About this exercise:
Give the number of lines in this listing that contain "simp", with no other words.

#####

-- ==== Sys2Proof/Laws/Decode.lean ====
section
/-! SUPPORT. Bytes and words, and the two directions of the opcode map. -/

namespace Sys2Proof

/-- The value of a word from its bytes (20_memory.md R57). -/
theorem toNat_wordOfBytes (lo hi : Byte) :
    (wordOfBytes lo hi).toNat = lo.toNat + 256 * hi.toNat := by
  have h : (wordOfBytes lo hi).toNat = hi.toNat <<< 8 ||| lo.toNat := BitVec.toNat_append hi lo
  rw [h, ← Nat.shiftLeft_add_eq_or_of_lt lo.isLt]
  omega

theorem toNat_lowByte (w : Word) : (lowByte w).toNat = w.toNat % 256 := by
  simp [lowByte]

theorem toNat_highByte (w : Word) : (highByte w).toNat = w.toNat / 256 := by
  have := w.isLt
  simp only [highByte, BitVec.extractLsb'_toNat, Nat.shiftRight_eq_div_pow]
  omega

@[simp] theorem lowByte_wordOfBytes (lo hi : Byte) : lowByte (wordOfBytes lo hi) = lo := by
  apply BitVec.eq_of_toNat_eq
  have := lo.isLt
  rw [toNat_lowByte, toNat_wordOfBytes]
  omega

@[simp] theorem highByte_wordOfBytes (lo hi : Byte) : highByte (wordOfBytes lo hi) = hi := by
  apply BitVec.eq_of_toNat_eq
  have := lo.isLt
  rw [toNat_highByte, toNat_wordOfBytes]
  omega

@[simp] theorem wordOfBytes_low_high (w : Word) : wordOfBytes (lowByte w) (highByte w) = w := by
  apply BitVec.eq_of_toNat_eq
  rw [toNat_wordOfBytes, toNat_lowByte, toNat_highByte]
  omega

/-- Each opcode's byte decodes to it. -/
@[simp] theorem decodeOpcode_byte (op : Opcode) : decodeOpcode op.byte = some op := by
  cases op <;> rfl

/-- A byte that decodes is its opcode's byte. -/
theorem byte_of_decodeOpcode {b : Byte} {op : Opcode} (h : decodeOpcode b = some op) :
    op.byte = b := by
  have all : ∀ b : Byte, ∀ op, decodeOpcode b = some op → op.byte = b := by
    intro b
    revert b
    decide
  exact all b op h

/-! ### What an opcode's layout makes: the instruction's opcode and its bytes -/

theorem layout_n {op : Opcode} {i : Instr} (h : op.layout = .n i) :
    i.opcode = op ∧ encode i = [op.byte] := by
  cases op <;> cases h <;> exact ⟨rfl, rfl⟩

theorem layout_r {op : Opcode} {mk : Byte → Instr} (h : op.layout = .r mk) (a : Byte) :
    (mk a).opcode = op ∧ encode (mk a) = [op.byte, a] := by
  cases op <;> cases h <;> exact ⟨rfl, rfl⟩

theorem layout_rr {op : Opcode} {mk : Byte → Byte → Instr} (h : op.layout = .rr mk) (a b : Byte) :
    (mk a b).opcode = op ∧ encode (mk a b) = [op.byte, a, b] := by
  cases op <;> cases h <;> exact ⟨rfl, rfl⟩

theorem layout_rw {op : Opcode} {mk : Byte → Word → Instr} (h : op.layout = .rw mk) (a : Byte)
    (w : Word) : (mk a w).opcode = op ∧ encode (mk a w) = [op.byte, a, lowByte w, highByte w] := by
  cases op <;> cases h <;> exact ⟨rfl, rfl⟩

theorem layout_w {op : Opcode} {mk : Word → Instr} (h : op.layout = .w mk) (w : Word) :
    (mk w).opcode = op ∧ encode (mk w) = [op.byte, lowByte w, highByte w] := by
  cases op <;> cases h <;> exact ⟨rfl, rfl⟩

end Sys2Proof
end

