theorem storeWord_in {a v : Word} {s : State} {m : Memory}
    (h : s.mem.writeWord a.toNat v = some m) : storeWord a v s = .next { s with mem := m } := by
  simp [storeWord, h]

theorem storeWord_out {a : Word} {s : State} (h : s.mem.size.val ≤ a.toNat + 1) (v : Word) :
    storeWord a v s = .next (s.raise .outOfBounds (a.setWidth 17)) := by
  rcases storeWord_cases a v s with ⟨m, hm, -⟩ | ⟨-, e⟩
  · exact absurd (Memory.writeWord_eq_some.1 hm).1 (Nat.not_lt.2 h)
  · exact e

/-! ### What each update leaves unchanged -/

theorem onlyReg_writeReg (d : Fin 9) (v : Word) (s : State) : OnlyReg d s (s.writeReg d v) :=
  ⟨fun i hi => by simp [hi], rfl, rfl, ⟨rfl, rfl⟩, fun _ => rfl, ⟨rfl, rfl, rfl⟩, rfl⟩

theorem onlyMem_writeWord {s : State} {m : Memory} {a : Nat} {v : Word} (hw : s.mem.wf)
    (h : s.mem.writeWord a v = some m) : OnlyMem a 2 s { s with mem := m } := by
  have hmem : SameMemBut a 2 s { s with mem := m } := fun b hb => by
    rw [Memory.readByte_writeWord hw h, if_neg (by omega), if_neg (by omega)]
  exact ⟨fun _ => rfl, rfl, rfl, ⟨rfl, rfl⟩, hmem, ⟨rfl, rfl, rfl⟩, rfl⟩

/-! ### The three instructions from their bytes -/

/-- Settles O29: the step at a register and a word, run on MoveLit's effect. -/
theorem moveLitFromItsBytes : Obligations.MoveLitFromItsBytes := by
  intro s hs hb
  have hl : Opcode.moveLit.layout = .rw .moveLit := rfl
  refine ⟨stepFaults_rw_registerMissing hl hs hb, stepFaults_rw_wordMissing hl hs hb,
    fun r lo hi hr hlo hhi =>
      ⟨stepFaults_rw_invalidRegister hl hs hb hr hlo hhi, fun d hd => ?_⟩⟩
  have hstep := step_layout_rw hl hs hb hr hlo hhi
  rw [exec_moveLit_named hd] at hstep
  exact ⟨_, hstep, by simp [wordOfBytes], rfl, onlyReg_writeReg d _ _⟩

/-- Settles O32: the step at a register and a word, run on MoveRegMem's effect, the data access in bounds
or not. -/
theorem moveRegMemFromItsBytes : Obligations.MoveRegMemFromItsBytes := by
  intro s hs hb
  have hl : Opcode.moveRegMem.layout = .rw .moveRegMem := rfl
  refine ⟨stepFaults_rw_registerMissing hl hs hb, stepFaults_rw_wordMissing hl hs hb,
    fun r lo hi hr hlo hhi =>
      ⟨stepFaults_rw_invalidRegister hl hs hb hr hlo hhi, fun d a hd ha => ?_⟩⟩
  have hstep := step_layout_rw hl hs hb hr hlo hhi
  obtain rfl : a = wordOfBytes lo hi := ha
  rw [exec_moveRegMem_named hd] at hstep
  refine ⟨fun hout =>
    .of_raise (hstep.trans (loadWord_out (s := { s with pc := s.pc + 4 }) hout _)),
    fun l h hload hload' => ?_⟩
  have hword : s.mem.readWord (wordOfBytes lo hi).toNat = some (wordOfBytes l h) :=
    Memory.readWord_eq_some.2 ⟨l, h, hload, hload', rfl⟩
  exact ⟨_, hstep.trans (loadWord_in (s := { s with pc := s.pc + 4 }) hword _),
    by simp [wordOfBytes], rfl, onlyReg_writeReg d _ _⟩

#####

Task solution:
10